There are, however, a few simple steps the INS could take to salvage a program that, for the most part, makes the difficult citizenship process run more smoothly and efficiently, for agents and applicants alike. For starters, the INS could monitor the testing. "Auditors, random site inspections, even undercover operations--these are the most obvious ways to improve performance," says William D. Eggers, director of the Reason Foundation's Privatization Center.

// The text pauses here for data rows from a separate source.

-- ==== Sys2Proof/Machine/SquareOps.lean ====
section
/-! DEFINITION. The Square's pages, index, allocation, LRU segments, dirty window, gather groups and drains (spec 09 and
17.1). -/

namespace Sys2Proof.Machine

/-! ### Pages and the index (9.1) -/

/-- A page not listed: FREE with EPOCH 0 (R293). -/
def freePage : Page :=
  { st := .free, j := false, g := false, ref := false, prot := false, key := ⟨none, 0, 0⟩, pins := 0, epoch := 0
    ecrc := 0, pmeta := [], data := [], superseded := false, indexed := false, loc := none, left := 0, failed := false
    stamp := 0, tag := none }

/-- The state with the Square changed. -/
def State.modSqr (s : State) (f : Square → Square) : State := { s with sqr := f s.sqr }

/-- Page `p`. -/
def State.page (s : State) (p : Nat) : Page := KMap.get (fun _ => freePage) s.sqr.pages p

/-- The state with page `p` replaced. -/
def State.setPage (s : State) (p : Nat) (v : Page) : State :=
  s.modSqr (fun q => { q with pages := KMap.set (fun _ => freePage) q.pages p v })

/-- The state with page `p` changed. -/
def State.modPage (s : State) (p : Nat) (f : Page → Page) : State := s.setPage p (f (s.page p))

/-- A page that the index may name: not FREE, RETIRED or superseded (R264). -/
def Page.live (g : Page) : Bool := g.st != .free && g.st != .retired && !g.superseded

/-- A page counted in the dirty window: DIRTY or DESTAGE with J = 0 (R275). -/
def Page.unjournaled (g : Page) : Bool := (g.st == .dirty || g.st == .destage) && !g.j

/-- The page of a key (R264). -/
def State.findPage (s : State) (k : BlockKey) : Option Nat :=
  (s.sqr.pages.find? (fun e => e.2.live && e.2.indexed && decide (e.2.key = k))).map Prod.fst

/-- Pages counted in the dirty window (WINSTAT.DIRTY). -/
def State.dirtyPages (s : State) : Nat := (s.sqr.pages.filter (fun e => e.2.unjournaled)).length

/-- Free pages now (SQR_FREE). -/
def State.freePages (s : State) : Nat :=
  s.get SQR_STAT_NPAGES - s.sqr.fresh - (s.sqr.pages.filter (fun e => decide (s.sqr.fresh ≤ e.1))).length + s.sqr.freed.length

/-- WIN, held to 1 to 256 MiB, in pages. -/
def State.winPages (s : State) : Nat := 256 * clampNat 1 256 (s.get SQR_WIN_WIN)

/-- The namespace of index `ns`. -/
def State.nsAt (s : State) (ns : Nat) : Option Namespace := s.host.ns.find? (fun n => n.nsid == ns + 1)

/-- Where a namespace's block lies in its region. -/
def State.locOf (s : State) (ns lba : Nat) : Option RegionLoc := (s.nsAt ns).map (fun n => ⟨n.region, n.base + lba⟩)

/-- The key of a region block: the namespace that holds it. -/
def State.keyOf (s : State) (region block : Nat) : Option BlockKey :=
  (s.host.ns.find? (fun n => n.region.val == region && decide (n.base ≤ block ∧ block < n.base + n.size))).map
    (fun n => ⟨some n.ten, n.nsid - 1, block - n.base⟩)

/-- The entry check of a block (R477): CRC-32C over its data and its metadata. -/
def entryCheck (data pmeta : List Byte) : Word := crc32c (data ++ pmeta)

/-- A page's entry check holds (R479). -/
def Page.entryOk (g : Page) : Bool := g.ecrc == entryCheck g.data g.pmeta

/-- Bytewise XOR. -/
def xorBytes (a b : List Byte) : List Byte := List.zipWith (· ^^^ ·) a b

/-- A page leaves the LRU segments. -/
def State.lruDrop (s : State) (p : Nat) : State :=
  s.modSqr (fun q => { q with probation := q.probation.erase p, protectedSeg := q.protectedSeg.erase p })

/-- A CLEAN page enters the tail of probation (R270). -/
def State.enterProbation (s : State) (p : Nat) : State :=
  ((s.lruDrop p).modSqr (fun q => { q with probation := q.probation ++ [p] })).modPage p
    (fun g => { g with prot := false, ref := false })

/-- Pages that protected may hold: PROTPCT percent of NPAGES, above 90 taken as 90. -/
def State.protLimit (s : State) : Nat := min 90 (s.get SQR_PAGECFG_PROTPCT) * s.get SQR_STAT_NPAGES / 100

/-- The head of protected moves to the tail of probation while protected holds more than its limit (R270). -/
def State.demote (s : State) : State :=
  (s.sqr.protectedSeg.take (s.sqr.protectedSeg.length - s.protLimit)).foldl State.enterProbation s

/-- A hit (R269, R270): the page is pinned and REF set; a CLEAN page moves to the tail of protected. -/
def State.hitPage (s : State) (p : Nat) (pin : Bool) : State :=
  let s1 := s.modPage p (fun g => { g with ref := true, pins := if pin then min 63 (g.pins + 1) else g.pins })
  if (s.page p).st == .clean && !(s.page p).g && (s.sqr.probation.contains p || s.sqr.protectedSeg.contains p) then
    (((s1.lruDrop p).modSqr (fun q => { q with protectedSeg := q.protectedSeg ++ [p] })).modPage p
      (fun g => { g with prot := true })).demote
  else s1

/-- A gather group all of whose pages have been freed closes at once (R282). -/
def State.closeEmpty (s : State) : State :=
  s.modSqr (fun q => { q with groups := q.groups.filter (fun g => g.writing || !g.members.isEmpty) })

/-- A page is freed and enters the tail of the free list. -/
def State.freePg (s : State) (p : Nat) : State :=
  ((s.lruDrop p).setPage p freePage).modSqr (fun q => { q with
    freed := q.freed ++ [p], destageQ := q.destageQ.erase p, journalQ := q.journalQ.erase p
    groups := q.groups.map (fun g => { g with members := g.members.filter (fun m => m.2 != p) }) })

/-- A superseded page becomes FREE when its PINS are 0, its fill has ended and its media writes have ended (R265). -/
def State.tryFree (s : State) (p : Nat) : State :=
  let g := s.page p
  if g.superseded && g.pins == 0 && g.st != .fill && g.st != .destage then s.freePg p else s

/-! ### Allocation (R266) -/

/-- The page that eviction takes: the first of probation, then of protected, with PINS = 0. -/
def State.victim (s : State) : Option Nat :=
  (s.sqr.probation ++ s.sqr.protectedSeg).find? (fun p => (s.page p).pins == 0 && (s.page p).st == .clean)

/-- Eviction until FREELOW pages are free (`fuel` pages at most). -/
def evictLoop : Nat → State → State
  | 0, s => s
  | k + 1, s =>
    if s.freePages < 256 * s.get SQR_PAGECFG_FREELOW then
      match s.victim with
      | some p => evictLoop k (s.freePg p)
      | none => s
    else s

/-- R266: eviction brings the free pages to FREELOW. -/
def State.evict (s : State) : State := evictLoop (256 * s.get SQR_PAGECFG_FREELOW) s

/-- The first page of the never-taken part of the free list that is not RETIRED. -/
def State.freshPage (s : State) : Option Nat :=
  (List.range (s.get SQR_STAT_NPAGES - s.sqr.fresh)).findSome? (fun i =>
    if (s.page (s.sqr.fresh + i)).st == .free then some (s.sqr.fresh + i) else none)

/-- An allocation takes the page at the head of the free list; the last URGRES pages only for an urgent fill. -/
def State.takePage (s : State) (urgent : Bool) : Option (Nat × State) :=
  let s1 := s.evict
  if s1.freePages ≤ (if urgent then 0 else 256 * s1.get SQR_PAGECFG_URGRES) then none
  else match s1.freshPage with
    | some p => some (p, (s1.modSqr (fun q => { q with fresh := p + 1 })).evict)
    | none => match s1.sqr.freed with
      | p :: ps => some (p, (s1.modSqr (fun q => { q with freed := ps })).evict)
      | [] => none

/-- An allocation waits (R266). -/
def State.allocWait (s : State) (w : AllocWait) : State :=
  ((s.modSqr (fun q => { q with waits := q.waits ++ [w] })).bump SQR_CNT1_ALLOCWAITS).raise 205

/-- A page in FILL enters the index, and its media read is asked for (R269). -/
def State.startFill (s : State) (k : BlockKey) (req : ReadReq) (ahead : Bool) (waiters : List ReadReq) : State :=
  match s.takePage (decide (req.cls = 2) && !ahead) with
  | none => s.allocWait (.fill k req ahead waiters)
  | some (p, s1) =>
    (s1.setPage p { freePage with
      st := .fill, key := k, indexed := true, loc := s1.locOf k.ns k.lba, epoch := s1.get SQR_DRAIN_EPOCH }).modSqr
      (fun q => { q with fills := q.fills ++ [⟨p, req, ahead, waiters⟩] })

/-! ### Fills and reads (9.3) -/

/-- Deadlines: the earlier of two, 0 meaning none. -/
def earlier (a b : Nat) : Nat := if a = 0 then b else if b = 0 then a else min a b

/-- The earlier work of a tag takes a class, ceiling and deadline: its ladders, its sectors in decode, its open operation,
its ring entries and its retry decoder jobs (R388). -/
def promoteAvenue (tag cls ceil deadline : Nat) (a : Avenue) : Avenue :=
  let ctx (c : ReadCtx) : ReadCtx := if c.tag = tag then
      { c with cls := cls, deadline := deadline, peerCeil := some (min ceil (c.peerCeil.getD ceil)) } else c
  let sec (x : SectorRead) : SectorRead := { x with ctx := ctx x.ctx }
  let ring (e : RingEntry) : RingEntry := if bitsOf ((e.words.getD 3 0).toNat) 0 16 = tag then
      { e with words := ((e.words.set 0 (BitVec.ofNat 32 (setBits (e.words.getD 0 0).toNat 22 2 cls))).set 4
          (BitVec.ofNat 32 deadline)).set 5 (BitVec.ofNat 32 (deadline / 2 ^ 32)) } else e
  { a with decoding := a.decoding.map sec, ladders := a.ladders.map (fun l => { l with sec := sec l.sec })
           seq := { a.seq with op := a.seq.op.map (fun o => { o with ctx := ctx o.ctx })
                               rings := a.seq.rings.map (List.map ring) } }

/-- A fill is promoted by an urgent read that waits on it (R388). -/
def State.promote (s : State) (p : Nat) (req : ReadReq) : State :=
  match s.sqr.fills.find? (fun f => f.page == p) with
  | none => s
  | some f =>
    let r : ReadReq := { f.req with cls := 2, ceil := min f.req.ceil req.ceil, deadline := earlier f.req.deadline req.deadline }
    let s1 := s.modSqr (fun q => { q with fills := q.fills.map (fun x => if x.page = p then { x with req := r } else x) })
    let s2 := match f.req.tag with
      | some t =>
        let jobs := fun (j : RetryJob) => if ((s1.av.get j.av).ladders.any (fun l => l.id == j.lad && l.sec.ctx.tag == t))
          then { j with cls := 2 } else j
        { s1 with av := s1.av.map (promoteAvenue t 2 r.ceil r.deadline)
                  rdec := { s1.rdec with queue := s1.rdec.queue.map jobs, held := s1.rdec.held.map jobs
                                         run0 := s1.rdec.run0.map jobs, run1 := s1.rdec.run1.map jobs } }
      | none => s1
    { s2 with rbt := { s2.rbt with log := s2.rbt.log.modify 5 (· + 1) } }.raise 145

/-- A read joins the fill of page `p`, promoting it where its class is higher (R269, R388). -/
def State.joinFill (s : State) (p : Nat) (req : ReadReq) : State :=
  let s1 := s.modSqr (fun q => { q with fills := q.fills.map (fun x =>
    if x.page = p then { x with waiters := x.waiters ++ [req] } else x) })
  match s.sqr.fills.find? (fun f => f.page == p) with
  | some f => if decide (req.cls = 2 ∧ f.req.cls < 2) then s1.promote p req else s1
  | none => s1

/-- A lookup (R269): a page that is readable, a page being filled, a dirty page that the index has lost (Table 17-4), or a
miss. -/
inductive Lookup where
  | hit (p : Nat)
  | wait (p : Nat)
  | lost
  | miss
  deriving DecidableEq, Repr

/-- What the index answers for a key. -/
def State.lookupKey (s : State) (k : BlockKey) : Lookup :=
  match s.findPage k with
  | some p => if (s.page p).st == .fill then .wait p else .hit p
  | none => if s.sqr.pages.any (fun e => e.2.live && !e.2.indexed && (e.2.st == .dirty || e.2.st == .destage) && decide (e.2.key = k)) then .lost else .miss

/-- A read of a key (R269): pin the page, join its fill, or miss and start one. -/
def State.readKey (s : State) (k : BlockKey) (req : ReadReq) : State :=
  match s.lookupKey k with
  | .hit p => s.hitPage p true
  | .wait p => s.joinFill p req
  | .lost => s.modSqr (fun q => { q with lostIndex := q.lostIndex ++ [(k, req)] })
  | .miss => s.startFill k req false []

/-- The end of a read for a host command is noted with its status (SCT, SC and qualifier). -/
def State.noteRead (s : State) (req : ReadReq) (lba sct sc qual : Nat) : State :=
  match req.tag with
  | some t => s.modSqr (fun q => { q with readEnds := q.readEnds ++ [(t, lba, sct, sc, qual)] })
  | none => s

Other, less costly steps might also work. Subcontractors could submit themselves to the same FBI background check that naturalization applicants must pass. This would weed out people who have been convicted of felonies. The INS could insist that all testing times and sites be publicly announced several weeks in advance. This would shine light onto a business that often goes on behind closed doors. Finally, INS agents across the country could be instructed to look carefully at the names of subcontractors appearing on the exam waivers. Department stores routinely post lists of people who write bad checks next to their cash registers. Perhaps agents could be told to pay more attention to who is granting waivers, and to become familiar with which ones seem to have a solid record of producing well-prepared citizenship candidates, and which do not.
Without such measures, the INS will have no choice but to pull the plug on privatization. It might wind up doing what 20/20 did--blaming the profit motive as the reason its privatization experiment did not work. The real reason would be because the agency could not get its act together. But in the meantime, an innovative idea that has helped thousands become American citizens and the INS to become more efficient will suffer.